Exercise requirements
Reproduce the records below exactly, but only between the lines holding "hc (txcChannel c) none" and "have not_empty : c.tx.count ≠ 0 := by omega", inclusive.

========

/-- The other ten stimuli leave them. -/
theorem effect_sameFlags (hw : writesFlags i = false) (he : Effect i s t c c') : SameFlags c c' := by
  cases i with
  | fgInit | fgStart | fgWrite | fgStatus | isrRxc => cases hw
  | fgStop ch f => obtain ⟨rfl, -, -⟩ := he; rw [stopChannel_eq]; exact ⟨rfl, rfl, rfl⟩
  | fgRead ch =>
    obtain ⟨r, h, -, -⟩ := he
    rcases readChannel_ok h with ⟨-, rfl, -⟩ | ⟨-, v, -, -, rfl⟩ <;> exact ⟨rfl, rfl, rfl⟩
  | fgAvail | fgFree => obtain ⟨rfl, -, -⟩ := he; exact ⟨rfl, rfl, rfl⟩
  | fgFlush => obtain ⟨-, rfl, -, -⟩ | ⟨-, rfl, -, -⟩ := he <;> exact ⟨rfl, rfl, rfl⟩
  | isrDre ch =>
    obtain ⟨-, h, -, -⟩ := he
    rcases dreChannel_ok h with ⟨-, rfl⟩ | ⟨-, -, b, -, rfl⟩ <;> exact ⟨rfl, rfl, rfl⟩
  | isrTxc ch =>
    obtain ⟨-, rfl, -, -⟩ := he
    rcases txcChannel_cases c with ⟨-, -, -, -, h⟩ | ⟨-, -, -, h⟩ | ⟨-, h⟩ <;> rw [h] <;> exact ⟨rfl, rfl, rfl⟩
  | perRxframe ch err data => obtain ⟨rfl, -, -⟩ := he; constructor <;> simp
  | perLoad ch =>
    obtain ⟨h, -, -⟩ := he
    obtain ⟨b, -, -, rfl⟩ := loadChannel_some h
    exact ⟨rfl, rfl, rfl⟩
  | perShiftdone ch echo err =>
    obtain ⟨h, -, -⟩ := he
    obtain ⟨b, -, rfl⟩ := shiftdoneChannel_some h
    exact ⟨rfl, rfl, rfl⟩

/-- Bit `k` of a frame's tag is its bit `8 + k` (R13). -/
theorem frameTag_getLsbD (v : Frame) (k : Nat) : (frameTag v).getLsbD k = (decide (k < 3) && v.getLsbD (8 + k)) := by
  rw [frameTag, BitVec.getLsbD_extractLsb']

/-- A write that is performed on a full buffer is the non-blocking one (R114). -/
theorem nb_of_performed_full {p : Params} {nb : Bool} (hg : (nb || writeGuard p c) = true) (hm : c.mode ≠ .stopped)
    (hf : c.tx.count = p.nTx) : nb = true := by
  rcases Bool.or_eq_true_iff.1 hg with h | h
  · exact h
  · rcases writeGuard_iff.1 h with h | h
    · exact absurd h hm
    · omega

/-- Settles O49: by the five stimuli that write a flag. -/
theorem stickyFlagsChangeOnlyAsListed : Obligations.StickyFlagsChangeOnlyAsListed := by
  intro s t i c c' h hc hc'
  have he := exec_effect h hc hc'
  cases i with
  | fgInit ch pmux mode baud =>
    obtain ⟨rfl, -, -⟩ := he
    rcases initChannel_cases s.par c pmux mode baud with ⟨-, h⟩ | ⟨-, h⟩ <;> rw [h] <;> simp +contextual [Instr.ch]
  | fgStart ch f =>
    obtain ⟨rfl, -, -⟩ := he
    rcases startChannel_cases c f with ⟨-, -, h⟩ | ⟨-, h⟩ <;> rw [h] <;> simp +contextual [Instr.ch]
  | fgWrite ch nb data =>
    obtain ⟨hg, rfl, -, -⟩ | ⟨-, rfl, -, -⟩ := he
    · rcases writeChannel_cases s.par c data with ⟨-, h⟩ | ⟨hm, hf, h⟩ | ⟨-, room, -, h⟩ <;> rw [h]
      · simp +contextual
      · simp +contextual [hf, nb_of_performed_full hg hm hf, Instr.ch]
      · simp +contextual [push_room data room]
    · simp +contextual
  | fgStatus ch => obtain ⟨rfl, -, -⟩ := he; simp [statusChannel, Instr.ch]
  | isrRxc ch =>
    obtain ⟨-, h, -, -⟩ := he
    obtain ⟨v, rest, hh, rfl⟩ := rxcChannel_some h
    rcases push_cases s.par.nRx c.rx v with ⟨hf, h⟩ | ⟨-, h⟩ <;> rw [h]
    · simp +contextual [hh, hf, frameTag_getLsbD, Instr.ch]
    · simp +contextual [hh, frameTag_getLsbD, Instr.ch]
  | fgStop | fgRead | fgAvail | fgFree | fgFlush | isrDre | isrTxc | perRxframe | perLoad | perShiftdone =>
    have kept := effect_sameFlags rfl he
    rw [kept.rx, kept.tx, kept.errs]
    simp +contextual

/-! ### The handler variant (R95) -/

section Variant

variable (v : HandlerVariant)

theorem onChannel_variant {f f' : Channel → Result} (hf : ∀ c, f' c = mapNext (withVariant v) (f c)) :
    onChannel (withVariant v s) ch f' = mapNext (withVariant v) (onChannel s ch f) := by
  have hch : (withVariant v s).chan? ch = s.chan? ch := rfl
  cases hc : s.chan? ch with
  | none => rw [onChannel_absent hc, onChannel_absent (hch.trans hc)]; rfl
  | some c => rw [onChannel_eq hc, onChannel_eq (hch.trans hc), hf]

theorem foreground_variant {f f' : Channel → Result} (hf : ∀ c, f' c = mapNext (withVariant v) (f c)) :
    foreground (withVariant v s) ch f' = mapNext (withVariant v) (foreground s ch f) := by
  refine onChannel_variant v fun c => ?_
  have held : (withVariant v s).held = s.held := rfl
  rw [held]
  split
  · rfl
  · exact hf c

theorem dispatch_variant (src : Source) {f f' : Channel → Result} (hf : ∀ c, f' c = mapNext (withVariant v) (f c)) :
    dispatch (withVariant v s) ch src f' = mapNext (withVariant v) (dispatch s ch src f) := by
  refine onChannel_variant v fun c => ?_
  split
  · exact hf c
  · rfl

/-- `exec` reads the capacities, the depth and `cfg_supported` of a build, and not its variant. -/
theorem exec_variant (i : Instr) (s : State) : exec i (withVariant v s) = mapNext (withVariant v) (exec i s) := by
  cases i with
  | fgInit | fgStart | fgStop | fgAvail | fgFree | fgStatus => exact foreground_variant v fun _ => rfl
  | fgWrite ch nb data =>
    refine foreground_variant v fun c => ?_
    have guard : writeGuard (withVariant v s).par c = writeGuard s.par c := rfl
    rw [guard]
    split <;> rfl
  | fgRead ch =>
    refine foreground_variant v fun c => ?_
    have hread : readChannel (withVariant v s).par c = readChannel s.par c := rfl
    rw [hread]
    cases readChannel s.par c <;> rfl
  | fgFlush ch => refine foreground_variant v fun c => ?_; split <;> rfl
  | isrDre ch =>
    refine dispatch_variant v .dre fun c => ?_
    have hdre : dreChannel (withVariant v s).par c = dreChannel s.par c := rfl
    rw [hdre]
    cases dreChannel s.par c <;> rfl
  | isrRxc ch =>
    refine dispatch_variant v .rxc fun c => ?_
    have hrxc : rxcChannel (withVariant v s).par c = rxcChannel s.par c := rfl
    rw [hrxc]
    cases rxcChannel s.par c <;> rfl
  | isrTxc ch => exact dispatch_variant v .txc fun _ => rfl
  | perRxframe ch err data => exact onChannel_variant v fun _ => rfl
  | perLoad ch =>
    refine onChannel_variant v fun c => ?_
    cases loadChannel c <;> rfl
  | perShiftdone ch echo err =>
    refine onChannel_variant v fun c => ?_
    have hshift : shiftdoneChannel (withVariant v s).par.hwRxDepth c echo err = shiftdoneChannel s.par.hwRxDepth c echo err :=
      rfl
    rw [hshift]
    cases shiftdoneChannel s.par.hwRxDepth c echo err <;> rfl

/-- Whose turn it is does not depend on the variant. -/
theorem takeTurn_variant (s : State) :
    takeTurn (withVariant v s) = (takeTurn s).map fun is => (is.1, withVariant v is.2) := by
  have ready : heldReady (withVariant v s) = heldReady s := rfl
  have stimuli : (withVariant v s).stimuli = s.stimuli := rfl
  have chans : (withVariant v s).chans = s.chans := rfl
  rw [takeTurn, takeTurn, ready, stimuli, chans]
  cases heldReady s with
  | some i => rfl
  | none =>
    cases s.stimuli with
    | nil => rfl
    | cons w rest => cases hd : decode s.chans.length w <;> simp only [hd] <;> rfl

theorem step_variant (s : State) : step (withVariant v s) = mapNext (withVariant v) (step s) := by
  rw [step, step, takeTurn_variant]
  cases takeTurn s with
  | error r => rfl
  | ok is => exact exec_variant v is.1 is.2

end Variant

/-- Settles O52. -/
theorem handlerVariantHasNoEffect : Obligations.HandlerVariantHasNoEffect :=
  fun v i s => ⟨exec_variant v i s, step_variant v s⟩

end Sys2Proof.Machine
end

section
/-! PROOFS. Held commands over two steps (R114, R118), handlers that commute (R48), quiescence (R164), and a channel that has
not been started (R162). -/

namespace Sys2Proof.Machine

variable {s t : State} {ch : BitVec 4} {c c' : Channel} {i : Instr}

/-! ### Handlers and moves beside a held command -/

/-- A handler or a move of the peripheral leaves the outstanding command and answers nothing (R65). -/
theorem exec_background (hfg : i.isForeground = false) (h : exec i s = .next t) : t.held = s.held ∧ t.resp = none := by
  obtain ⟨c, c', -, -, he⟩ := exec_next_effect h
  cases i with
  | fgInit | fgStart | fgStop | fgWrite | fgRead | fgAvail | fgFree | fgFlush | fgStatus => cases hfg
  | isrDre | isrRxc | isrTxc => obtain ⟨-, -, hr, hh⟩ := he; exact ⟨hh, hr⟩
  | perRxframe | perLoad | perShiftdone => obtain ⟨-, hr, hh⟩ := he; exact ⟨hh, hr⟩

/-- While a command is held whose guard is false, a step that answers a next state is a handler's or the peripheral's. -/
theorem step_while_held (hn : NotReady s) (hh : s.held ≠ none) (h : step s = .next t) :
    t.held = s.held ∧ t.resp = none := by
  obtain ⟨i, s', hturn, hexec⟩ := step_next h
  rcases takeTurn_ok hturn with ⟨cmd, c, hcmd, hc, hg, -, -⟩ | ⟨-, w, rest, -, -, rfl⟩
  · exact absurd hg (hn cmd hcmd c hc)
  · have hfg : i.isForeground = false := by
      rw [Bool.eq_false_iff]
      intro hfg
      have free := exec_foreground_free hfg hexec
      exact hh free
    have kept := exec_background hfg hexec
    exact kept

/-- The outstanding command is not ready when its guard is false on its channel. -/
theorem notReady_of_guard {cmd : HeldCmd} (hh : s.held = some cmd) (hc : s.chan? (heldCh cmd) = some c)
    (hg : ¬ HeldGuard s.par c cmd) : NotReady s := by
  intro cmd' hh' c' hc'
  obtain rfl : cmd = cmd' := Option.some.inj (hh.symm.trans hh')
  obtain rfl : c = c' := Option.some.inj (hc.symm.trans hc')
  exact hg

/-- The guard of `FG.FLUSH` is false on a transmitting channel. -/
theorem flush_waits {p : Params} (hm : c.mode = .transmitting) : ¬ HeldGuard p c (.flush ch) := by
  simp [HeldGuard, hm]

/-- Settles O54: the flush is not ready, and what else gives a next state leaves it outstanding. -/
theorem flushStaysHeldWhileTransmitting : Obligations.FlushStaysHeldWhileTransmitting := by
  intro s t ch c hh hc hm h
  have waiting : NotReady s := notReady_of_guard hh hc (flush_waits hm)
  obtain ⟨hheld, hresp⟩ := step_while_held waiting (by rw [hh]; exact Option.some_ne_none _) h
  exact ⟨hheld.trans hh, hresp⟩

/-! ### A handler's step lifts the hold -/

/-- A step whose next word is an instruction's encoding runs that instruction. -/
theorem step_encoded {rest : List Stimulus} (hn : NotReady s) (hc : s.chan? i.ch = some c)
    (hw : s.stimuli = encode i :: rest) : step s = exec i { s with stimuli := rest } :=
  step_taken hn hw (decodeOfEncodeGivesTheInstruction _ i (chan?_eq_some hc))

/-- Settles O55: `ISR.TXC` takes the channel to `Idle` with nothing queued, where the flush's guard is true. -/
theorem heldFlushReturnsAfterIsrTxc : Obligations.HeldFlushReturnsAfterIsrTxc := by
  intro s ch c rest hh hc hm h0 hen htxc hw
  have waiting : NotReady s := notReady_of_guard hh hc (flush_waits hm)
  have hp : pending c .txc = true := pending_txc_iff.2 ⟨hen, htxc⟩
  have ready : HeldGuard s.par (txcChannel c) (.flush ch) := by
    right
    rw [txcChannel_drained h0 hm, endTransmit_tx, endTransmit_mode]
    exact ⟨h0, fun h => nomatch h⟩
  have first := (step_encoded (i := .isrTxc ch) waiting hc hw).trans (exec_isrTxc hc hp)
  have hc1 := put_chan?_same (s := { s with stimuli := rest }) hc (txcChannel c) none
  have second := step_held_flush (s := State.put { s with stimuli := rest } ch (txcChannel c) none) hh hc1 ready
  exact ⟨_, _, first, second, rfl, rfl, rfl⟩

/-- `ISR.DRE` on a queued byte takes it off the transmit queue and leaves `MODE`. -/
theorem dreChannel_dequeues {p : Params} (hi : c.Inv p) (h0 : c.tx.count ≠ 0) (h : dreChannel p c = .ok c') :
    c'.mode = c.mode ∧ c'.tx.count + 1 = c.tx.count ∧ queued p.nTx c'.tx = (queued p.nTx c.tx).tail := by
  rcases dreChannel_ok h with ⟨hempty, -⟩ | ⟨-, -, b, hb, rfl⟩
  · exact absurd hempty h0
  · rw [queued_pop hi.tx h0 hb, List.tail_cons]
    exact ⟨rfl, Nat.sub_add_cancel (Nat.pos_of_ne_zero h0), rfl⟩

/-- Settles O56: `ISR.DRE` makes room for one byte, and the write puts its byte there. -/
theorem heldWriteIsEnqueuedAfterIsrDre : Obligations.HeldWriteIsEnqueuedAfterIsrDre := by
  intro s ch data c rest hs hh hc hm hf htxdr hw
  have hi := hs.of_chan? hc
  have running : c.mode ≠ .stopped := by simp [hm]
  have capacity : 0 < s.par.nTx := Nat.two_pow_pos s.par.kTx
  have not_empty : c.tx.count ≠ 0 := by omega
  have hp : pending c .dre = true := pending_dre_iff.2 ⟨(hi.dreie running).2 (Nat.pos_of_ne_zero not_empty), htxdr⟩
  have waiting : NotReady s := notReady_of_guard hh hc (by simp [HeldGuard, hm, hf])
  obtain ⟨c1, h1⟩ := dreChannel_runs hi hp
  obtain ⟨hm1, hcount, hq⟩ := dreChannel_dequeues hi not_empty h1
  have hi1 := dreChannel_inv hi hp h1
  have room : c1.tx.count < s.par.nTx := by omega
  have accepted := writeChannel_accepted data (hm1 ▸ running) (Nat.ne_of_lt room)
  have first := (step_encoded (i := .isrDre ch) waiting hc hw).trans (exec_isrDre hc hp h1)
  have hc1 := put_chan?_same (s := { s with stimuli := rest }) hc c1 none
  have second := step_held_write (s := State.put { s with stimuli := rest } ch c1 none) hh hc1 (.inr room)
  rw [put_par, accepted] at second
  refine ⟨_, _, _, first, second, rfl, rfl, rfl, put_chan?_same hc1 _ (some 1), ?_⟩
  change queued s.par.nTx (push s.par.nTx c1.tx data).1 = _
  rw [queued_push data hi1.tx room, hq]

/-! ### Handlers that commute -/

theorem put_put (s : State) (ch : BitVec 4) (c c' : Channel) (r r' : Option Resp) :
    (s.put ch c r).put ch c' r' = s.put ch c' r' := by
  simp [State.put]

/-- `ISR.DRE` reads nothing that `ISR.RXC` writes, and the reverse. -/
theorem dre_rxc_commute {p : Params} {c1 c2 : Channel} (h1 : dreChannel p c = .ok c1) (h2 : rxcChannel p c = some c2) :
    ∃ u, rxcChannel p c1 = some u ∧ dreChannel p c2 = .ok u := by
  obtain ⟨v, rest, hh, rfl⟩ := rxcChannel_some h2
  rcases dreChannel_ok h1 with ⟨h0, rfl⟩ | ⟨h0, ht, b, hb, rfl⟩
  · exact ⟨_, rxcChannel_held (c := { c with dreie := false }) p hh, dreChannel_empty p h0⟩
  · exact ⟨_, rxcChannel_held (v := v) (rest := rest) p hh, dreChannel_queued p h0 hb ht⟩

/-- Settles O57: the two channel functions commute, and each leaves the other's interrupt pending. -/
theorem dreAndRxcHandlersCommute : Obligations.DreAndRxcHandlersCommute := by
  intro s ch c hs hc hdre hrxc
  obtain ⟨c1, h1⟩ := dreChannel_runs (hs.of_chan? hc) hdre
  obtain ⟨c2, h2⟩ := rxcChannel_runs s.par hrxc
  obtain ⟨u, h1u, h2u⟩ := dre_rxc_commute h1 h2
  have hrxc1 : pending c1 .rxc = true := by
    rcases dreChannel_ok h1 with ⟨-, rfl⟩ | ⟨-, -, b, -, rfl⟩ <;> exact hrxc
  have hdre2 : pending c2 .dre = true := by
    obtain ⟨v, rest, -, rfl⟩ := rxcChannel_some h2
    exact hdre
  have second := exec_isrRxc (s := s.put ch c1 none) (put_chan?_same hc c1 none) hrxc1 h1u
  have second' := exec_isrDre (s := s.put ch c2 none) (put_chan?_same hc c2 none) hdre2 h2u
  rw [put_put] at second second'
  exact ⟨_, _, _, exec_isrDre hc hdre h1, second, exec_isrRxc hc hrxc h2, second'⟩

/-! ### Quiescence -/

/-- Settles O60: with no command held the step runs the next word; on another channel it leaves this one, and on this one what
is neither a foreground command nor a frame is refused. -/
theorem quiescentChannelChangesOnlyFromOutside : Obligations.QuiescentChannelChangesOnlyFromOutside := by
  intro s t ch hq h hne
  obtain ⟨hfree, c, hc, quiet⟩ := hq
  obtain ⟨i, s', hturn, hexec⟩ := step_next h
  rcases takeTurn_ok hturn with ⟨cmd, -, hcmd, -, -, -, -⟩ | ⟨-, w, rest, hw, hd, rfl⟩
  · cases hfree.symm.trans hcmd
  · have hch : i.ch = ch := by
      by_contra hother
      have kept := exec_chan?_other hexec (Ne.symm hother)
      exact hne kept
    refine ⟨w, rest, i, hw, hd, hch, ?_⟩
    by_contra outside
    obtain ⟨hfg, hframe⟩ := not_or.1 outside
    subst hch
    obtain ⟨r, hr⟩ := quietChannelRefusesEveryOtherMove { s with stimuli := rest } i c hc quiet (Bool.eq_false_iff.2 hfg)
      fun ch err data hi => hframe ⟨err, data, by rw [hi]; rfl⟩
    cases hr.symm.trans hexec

========

Your solution
  have hc1 := put_chan?_same (s := { s with stimuli := rest }) hc (txcChannel c) none
  have second := step_held_flush (s := State.put { s with stimuli := rest } ch (txcChannel c) none) hh hc1 ready
  exact ⟨_, _, first, second, rfl, rfl, rfl⟩

/-- `ISR.DRE` on a queued byte takes it off the transmit queue and leaves `MODE`. -/
theorem dreChannel_dequeues {p : Params} (hi : c.Inv p) (h0 : c.tx.count ≠ 0) (h : dreChannel p c = .ok c') :
    c'.mode = c.mode ∧ c'.tx.count + 1 = c.tx.count ∧ queued p.nTx c'.tx = (queued p.nTx c.tx).tail := by
  rcases dreChannel_ok h with ⟨hempty, -⟩ | ⟨-, -, b, hb, rfl⟩
  · exact absurd hempty h0
  · rw [queued_pop hi.tx h0 hb, List.tail_cons]
    exact ⟨rfl, Nat.sub_add_cancel (Nat.pos_of_ne_zero h0), rfl⟩

/-- Settles O56: `ISR.DRE` makes room for one byte, and the write puts its byte there. -/
theorem heldWriteIsEnqueuedAfterIsrDre : Obligations.HeldWriteIsEnqueuedAfterIsrDre := by
  intro s ch data c rest hs hh hc hm hf htxdr hw
  have hi := hs.of_chan? hc
  have running : c.mode ≠ .stopped := by simp [hm]
  have capacity : 0 < s.par.nTx := Nat.two_pow_pos s.par.kTx
  have not_empty : c.tx.count ≠ 0 := by omega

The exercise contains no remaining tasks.